As I write this, I am sitting at a small plastic table outside our room at Shea’s Riverside Inn and Motel in Essex, Massachusetts.
Our room, the Fredonia (#14), is flanked by the Caviare (#12) and the Eugenia J. (#15). Eugenia is the belle of the motel, as she offers a panoramic view of the Essex River estuary, whose waters empty into the Atlantic and, throughout the spring and summer months, supply tourists with great clouds of small biting insects.
Apart from these facts, Essex County is the birthplace of the comedian Bo Burnham, as well as the birthplace of the fried clam.
But all that is recent history. For in the 19th century and into the 20th, Essex was a shipbuilding powerhouse. It produced more two-masted fishing schooners than any other place in the world. Of the 4,000 schooners built in Essex — an astounding number — fewer than ten survive.

At the Cape Ann Museum
If you visit the Cape Ann Museum in Gloucester, you’ll find an entire wing dedicated to the painter Fitz Henry Lane (1804–1865). His many views of Gloucester harbour are sublime, luminous; as are his paintings of wooden schooners, which were mostly built in nearby Essex. Shipowners commissioned Lane to paint their ships, the way people today want portraits of their dogs and bungalows. You can see why Lane was kept busy. His paintings are impressively detailed and, as the plaques point out, easily withstand close scrutiny by the most demanding maritime historians. There isn’t a knot or plank out of place.
But after a while (these are not my dogs, my bungalows), the paintings all become rather the same thing: handsomely painted, closely observed wooden boats. The eye wanders, attention flags. You may as well be looking at paintings of haystacks and water lilies. And yet, Lane’s paintings of ships endure, even as the ships themselves moulder at the bottom of the ocean.
I’m reminded of a visit to Prague Castle many years ago, roaming through a maze of stone galleries filled with seemingly identical paintings of the Madonna and Child. One echoing room after another, and everywhere the insipid smiles, everywhere the pasty flesh, the pervasive and suffocating sense of rapture and doom — for you know how this story ends. In shipwreck and, ultimately, in exaltation and boredom.
* * *
Somewhere in my basement is a box with a photographic portrait of six-year-old me. The photo is printed on textured, heavy paper, in shades of warm grey.
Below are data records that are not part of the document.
-- ==== Sys2Proof/Machine/Translate.lean ====
section
/-!
DEFINITION. Translation of virtual addresses: the four-level walk (R361, R362), the levee check and the targets
(R364), the KV pool's tags (R366), the seal and the permissions in the order of R402, cached translations (R119), and
formatted pages (R83, R84).
-/
namespace Sys2Proof.Machine

/-- What an access wants of a leaf (R362). -/
inductive Access where
  | read | write | fetch
  deriving DecidableEq, Repr

/-- Where a physical address lies (R364): its key, its target code, whether its pool block is sealed, and the ports of
a peer window. -/
structure Place where
  key  : Nat
  tgt  : Nat
  poolSealed : Bool
  ports : BitVec 12
  deriving DecidableEq, Repr

/-- A translated access: where it goes, the leaf's format codes, whether the memory is sealed, and the translation to
cache. -/
structure Loc where
  key  : Nat
  tgt  : Nat
  sealed : Bool
  elem : Nat
  geom : Nat
  ports : BitVec 12
  ent  : TlbEnt
  deriving DecidableEq, Repr

/-- A Prejor window of a VF (R396). -/
def HostRegs.window (h : HostRegs) (vf w : Nat) : BitVec 128 := h.pwin.getD (vf * 64 + w) 0

/-- The KV pool as an access meets it (R366): its block size, its block count, its base, and the tag of a block. -/
structure PoolView where
  block : Nat
  count : Nat
  base  : Nat
  tags  : NMap PoolTag

/-- The place of a pool offset for a partition (R366). A pool that POOLCFG places past the 384 GiB of HBM, or in a VF's
carve-out, is taken as it stands: the spec gives no check of it (the model's choice, notes/assumptions/45.md). -/
def PoolView.place (q : PoolView) (vf off : Nat) : Except Cause Place :=
  let tag := q.tags.getD (off / q.block) { owner := 0, sealed := false }
  if ¬ off / q.block < q.count then .error .levee
  else if tag.owner ≠ vf + 1 then .error .poolTag
  else .ok { key := q.base + off, tgt := 2, poolSealed := tag.sealed, ports := 0 }

/-- The place of an offset in a peer window (R396). -/
def windowPlace (w : BitVec 128) (o : Nat) : Except Cause Place :=
  if w.getLsbD 24 ∧ o < (w.extractLsb' 32 32).toNat * 65536 then
    .ok { key := peerAddr (w.extractLsb' 0 8).toNat (w.extractLsb' 20 4).toNat (((w.extractLsb' 64 56).toNat + o) % 2 ^ 56)
          tgt := 4, poolSealed := false, ports := w.extractLsb' 8 12 }
  else .error .peerWindow

/-- The target and the checks of a PPA of a partition (R364, R366, R396). -/
def placeIn (p : Part) (q : PoolView) (h : HostRegs) (vf ppa : Nat) : Except Cause Place :=
  let off := ppa % 2 ^ 52
  match ppa / 2 ^ 52 % 16 with
  | 0 => if off < p.hsize * gib then .ok { key := p.hbase * gib + off, tgt := 0, poolSealed := false, ports := 0 }
         else .error .levee
  | 1 => if off < p.csize * gib then
           .ok { key := cisternBase + p.cbase * gib + off, tgt := 1, poolSealed := false, ports := 0 }
         else .error .levee
  | 2 => q.place vf off
  | 3 => .ok { key := hostAddr vf off, tgt := 3, poolSealed := false, ports := 0 }
  | 4 => windowPlace (h.window vf (off / 2 ^ 46)) (off % 2 ^ 46)
  | _ => .error .pteMalformed

/-- The pool as the state holds it. -/
def State.poolView (s : State) : PoolView :=
  { block := s.poolBlock, count := s.poolCount, base := s.poolBase, tags := s.pool }

/-- The target and the checks of a PPA (R364, R366, R396). -/
def State.place (s : State) (vf ppa : Nat) : Except Cause Place := placeIn (s.part vf) s.poolView s.host vf ppa

/-- A level of the page tables (R361): the lowest VA bit it indexes, how many bits, and the alignment of the table at
the next level. -/
structure Level where
  sh    : Nat
  width : Nat
  leafOk : Bool
  tableOk : Bool
  nextAlign : Nat

/-- The four levels (R361). -/
def levels : List Level :=
  [{ sh := 43, width := 13, leafOk := false, tableOk := true, nextAlign := 65536 },
   { sh := 30, width := 13, leafOk := true, tableOk := true, nextAlign := 4096 },
   { sh := 21, width := 9, leafOk := true, tableOk := true, nextAlign := 256 },
   { sh := 16, width := 5, leafOk := true, tableOk := false, nextAlign := 1 }]

/-- A reserved or malformed format code (R83). -/
def formatBad (elem geom : Nat) : Bool := 6 ≤ elem || (geom == 0 && elem != 0)

/-- A leaf entry is malformed (R362). -/
def leafBad (l : Level) (e : Nat) : Bool :=
  !l.leafOk || bits e 15 13 != 0 || bits e 63 56 != 0 || (bits e 55 16 * 65536) % 2 ^ l.sh != 0 ||
  formatBad (bits e 8 6) (bits e 10 9) || (bits e 12 11 != 0 && !e.testBit 5) || 5 ≤ bits e 55 52

/-- A table entry is malformed (R362). -/
def tableBad (l : Level) (e : Nat) : Bool :=
  !l.tableOk || bits e 7 2 != 0 || bits e 63 56 != 0 || (bits e 55 8 * 256) % l.nextAlign != 0 || 5 ≤ bits e 55 52

/-- A table address that fails its check takes LEVEE, whatever the check (R402, step 2). -/
def tableCause : Cause → Cause
  | .poolTag | .peerWindow => .levee
  | c => c

/-- The host's IOMMU refuses an access (R364, R393). -/
def State.iommuRefuses (s : State) (vf tgt key : Nat) : Bool :=
  tgt == 3 && s.host.iommu.contains (vf, (key - hostAddr vf 0) / 4096)

/-- What only the target of an access reports, once it has been sent (R402, step 7): an IOMMU refusal, and a window whose ports
are all lost. -/
def State.sentCause (s : State) (vf tgt key : Nat) (ports : BitVec 12) : Option Cause :=
  if s.iommuRefuses vf tgt key then some .iommuFault
  else if tgt == 4 && (ports &&& ~~~s.host.portsDown) == 0 then some .linkDown
  else none

/-- The walk (R361, R362): the leaf, the size of its page, and the physical address of its entry. Each table access meets the
checks of R364. -/
def State.walk (s : State) (o vf va : Nat) : List Level → Nat → Except Cause (Nat × Nat × Nat)
  | [], _ => .error .pteMalformed
  | l :: ls, table =>
    match s.place vf (table + 8 * (va / 2 ^ l.sh % 2 ^ l.width)) with
    | .error c => .error (tableCause c)
    | .ok p =>
      match s.sentCause vf p.tgt p.key p.ports with
      | some c => .error c
      | none =>
        let e := natOf (s.readBytes o p.key 8)
        if !e.testBit 0 then .error .pageNotPresent
        else if e.testBit 1 then
          if leafBad l e then .error .pteMalformed else .ok (e, 2 ^ l.sh, p.key)
        else if tableBad l e then .error .pteMalformed
        else State.walk s o vf va ls (bits e 55 8 * 256)

/-- The port that carries an access to a window: VA bits 12:8 choose among the given ports (R396; notes/assumptions/12.md); 12 for
none. -/
def portOf (ports : BitVec 12) (va : DWord) : Nat :=
  let ps := (upTo 0 12).filter fun i => ports.getLsbD i
  ps.getD (bits va.toNat 12 8 % max 1 ps.length) 12

/-- The port that an access takes at its issue: one of the window's ports that are not lost (R396). -/
def State.portFor (s : State) (l : Loc) (va : DWord) : Nat := portOf (l.ports &&& ~~~s.host.portsDown) va

/-- Who looks a translation up (R119): a thread through the L1 TLB of its lane group, core and lane group in one number; an
engine, which has no L1, by its core alone. -/
def tlbPort (k : Nat) : Nat := (lgrpOf k + 1) * 1024 + coreOf k

/-- The caches that a port looks in, in order, with their entries (R14, R119): the lane group's L1, the core's L2, the compute
die's walk cache. -/
def tlbLevels (port : Nat) : List (Nat × Nat) :=
  let core := port % 1024
  (if 1024 ≤ port then [(port, 64)] else []) ++ [(core, 1024)] ++ (if isSteward core then [] else [(65536 + core / 32, 16384)])

/-- The translation covers a VA of a partition. -/
def TlbEnt.covers (t : TlbEnt) (vf va : Nat) : Bool := t.vf == vf && decide (t.va ≤ va) && decide (va < t.va + t.size)

/-- The cached translation of a VA at a port, if there is one (R119). -/
def State.cached? (s : State) (vf port va : Nat) : Option TlbEnt :=
  (tlbLevels port).findSome? fun x => s.tlb.find? fun t => t.core == x.1 && t.covers vf va

/-- The leaf that translates a VA at a port: cached, or walked (R119, R361). -/
def State.leafFor (s : State) (o vf port va : Nat) : Except Cause TlbEnt :=
  match s.cached? vf port va with
  | some t => .ok { t with core := port }
  | none =>
    match s.walk o vf va levels ((s.part vf).ptroot.toNat / 65536 % 2 ^ 40 * 65536) with
    | .error c => .error c
    | .ok (e, size, pte) =>
      .ok { vf := vf, core := port, va := va / size * size, size := size, leaf := BitVec.ofNat 64 e, pte := pte }

/-- The replicas of a sealed leaf all are HBM targets that pass the levee check (R363). -/
def Part.replicasOk (p : Part) (ppa r : Nat) : Bool :=
  (upTo 1 r).all fun k =>
    let q := ppa + k * p.rstride * gib
    q / 2 ^ 52 == 0 && decide (q < p.hsize * gib)

/-- The copy that serves a read: the first in the order primary, 1, 2, 3 on the reader's die, else the primary
(R363). -/
def Part.replicaKey (p : Part) (core ppa r primary : Nat) : Nat :=
  if r = 0 ∨ isSteward core then primary
  else
    match (upTo 0 (r + 1)).find? fun k =>
        (p.hbase * gib + (ppa + k * p.rstride * gib)) / (96 * gib) == core / 32 &&
        (k != 0 || ppa / 2 ^ 52 == 0) with
    | some 0 => primary
    | some k => p.hbase * gib + (ppa + k * p.rstride * gib)
    | none => primary

/-- RCNT of a leaf, while SEAL is 1 (R363). -/
def leafCopies (e : Nat) : Nat := if e.testBit 5 then bits e 12 11 else 0

/-- What a leaf and the place of its address make of an access (R402, steps 4 and 5): the seal, the permissions, in that order; a
read goes to the replica that serves it (R363). -/
def leafAccess (q : Part) (core : Nat) (t : TlbEnt) (ppa : Nat) (p : Place) (acc : Access) : Except Cause Loc :=
  let e := t.leaf.toNat
  let sl := e.testBit 5 || p.poolSealed
  let rc := leafCopies e
  if acc == .write && sl then .error .sealed
  else if (match acc with
           | .read => !e.testBit 2
           | .write => !e.testBit 3
           | .fetch => !e.testBit 4 || !e.testBit 5) then .error .pageProtect
  else
    let key := if acc == .write then p.key else q.replicaKey core ppa rc p.key
    .ok { key := key, tgt := p.tgt, sealed := sl, elem := bits e 8 6, geom := bits e 10 9, ports := p.ports, ent := t }

/-- Translate one access at a port (R402, steps 2 to 5). A replica outside the levee fails the walk (R363), so it comes before what
the leaf's own address meets. -/
def State.xlate (s : State) (o vf port va : Nat) (acc : Access) : Except Cause Loc :=
  match s.leafFor o vf port va with
  | .error c => .error c
  | .ok t =>
    let ppa := bits t.leaf.toNat 55 16 * 65536 + (va - t.va)
    if leafCopies t.leaf.toNat ≠ 0 ∧ ¬ (s.part vf).replicasOk ppa (leafCopies t.leaf.toNat) then .error .levee
    else
      match s.place vf ppa with
      | .error c => .error c
      | .ok p => leafAccess (s.part vf) (port % 1024) t ppa p acc

/-- The newest n translations of a cache stay; those of the other caches are not touched. -/
def keepNewest (store : Nat) : Nat → List TlbEnt → List TlbEnt
  | _, [] => []
  | n, t :: ts =>
    if t.core = store then
      match n with
      | 0 => keepNewest store 0 ts
      | n + 1 => t :: keepNewest store n ts
    else t :: keepNewest store n ts

/-- A cache takes a translation that it does not hold; when it is full, its oldest one goes (notes/assumptions/15.md). -/
def cacheIn (ts : List TlbEnt) (t : TlbEnt) (level : Nat × Nat) : List TlbEnt :=
  if ts.any fun u => u.core == level.1 && u.vf == t.vf && u.va == t.va && u.size == t.size then ts
  else { t with core := level.1 } :: keepNewest level.1 (level.2 - 1) ts

/-- Keep a translation in the caches of the port that has used it (R119). -/
def State.keep (s : State) (t : TlbEnt) : State :=
  { s with tlb := (tlbLevels t.core).foldl (fun ts l => cacheIn ts t l) s.tlb }

/-- Data bytes b per block of a formatted page (R83). -/
def blockLen (geom : Nat) : Nat := if geom = 1 then 16 else if geom = 2 then 32 else 64

/-- Blocks per formatted 64 KiB page (R84). -/
def blocksPerPage (b : Nat) : Nat := 65536 / (b + 1) / 16 * 16

/-- The address lies in the reserved tail of a page of the given geometry (R84). -/
def tailAt (geom va : Nat) : Bool :=
  geom != 0 && decide (blocksPerPage (blockLen geom) * (blockLen geom + 1) ≤ va % 65536)

/-- The address lies in the reserved tail of a formatted page (R84). -/
def inTail (l : Loc) (va : Nat) : Bool := tailAt l.geom va

/-- The cells that a store of bytes at an address of a page writes: those of its reserved tail are discarded (R84). -/
def Loc.cells (l : Loc) (va : Nat) (bs : List Byte) : List Host.Cell :=
  ((cellsAt l.key bs).zip (upTo va bs.length)).filterMap fun (x, a) => if inTail l a then none else some x

/-- The bytes that an agent reads at an address of a page: those of its reserved tail are 0 (R84). -/
def State.readLoc (s : State) (o : Nat) (l : Loc) (va n : Nat) : List Byte :=
  (upTo 0 n).map fun i => if inTail l (va + i) then 0 else s.readByte o (l.key + i)

/-- An access that has passed steps 1 to 6 of R402 is sent to its target, which may refuse it (step 7); one to a reserved tail is
not sent (R84). -/
def State.sendTo (s : State) (vf va : Nat) (l : Loc) : Except Cause Loc :=
  if inTail l va then .ok l
  else
    match s.sentCause vf l.tgt l.key l.ports with
    | some c => .error c
    | none => .ok l

/-- Translate and then meet the causes that only the target reports (R402, step 7). -/
def State.access (s : State) (o vf port va : Nat) (acc : Access) : Except Cause Loc :=
  match s.xlate o vf port va acc with
  | .error c => .error c
  | .ok l => s.sendTo vf va l

end Sys2Proof.Machine
end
A photographer has been engaged, Greek of course. My mother has dressed me in a striped short-sleeve shirt and cuffed shorts. She hovers. The photographer places me on a coffee table, sideways, tells me to bend one knee. He tells me to smile, tilt my head. Hand under chin, now. Thoughtful. That’s it, now hold it.
Growing up, this photo was inescapable. For a long stretch, it was in an easel-backed frame and sat on a side table in the living room, a constant smiling rebuke. Always and everywhere, you are nothing more than this.
Fitz Henry Lane at the resurrection
Born Nathaniel Roger Lane in Gloucester, the painter apprenticed to a lithographer in Boston before returning home to launch his career as a maritime painter. What else we know about him: He was lame from an early age and went about on crutches. He may have been a Spiritualist. He never married. At age 26, he successfully petitioned the Massachusetts General Court to change his given names from Nathaniel Roger to Fitz Henry. No one knows why. This is one of several mysteries that attach to the artist. Here is another:
The house Fitz Henry Lane built, from Cape Ann granite, is today owned by the City of Gloucester. Handsome, plain and freshly cleaned, it stands on a hill at the waterfront and commands a fine view of Gloucester Bay. But for a long time after Lane’s death in 1865, the painter was forgotten and his many portraits of ships collected dust in grand houses throughout Boston and Cape Ann. Meanwhile the Lane House sat alone on its hill, neglected. It passed from one owner to the next.
Among these owners was the Polisson Family. Wandering through the Cape Ann Museum, I come across a black and white photo of the Polissons, in front of their new home. A date is scratched into the lower-right corner: April 6, 1914. The date is in Greek.
Five Polisson children sit cross-legged on a kourelou village rug in the foreground. Directly behind are two seated bouzouki players, in suits. Between them is a third man in a suit, possibly the singer. Other family members in white shirts and dresses stand at the back and form a kind of frieze or chorus. On the left is a moustached man with a cigar clamped in his mouth. He holds a tray of glass tumblers filled with wine. A man to his right, in a flat cap and tie, holds a roasted lamb on a long wooden skewer. The Easter feast is about to begin.
A quick picture, then, before we eat. That’s it. Hold it, now.
* * *
Jesus in Prague comes to mind. How the wheel of time turns, how things come round, with the seasons and the generations, but always with small surprises, with fresh signs of death and resurrection, with evidence of the sublime and ridiculous.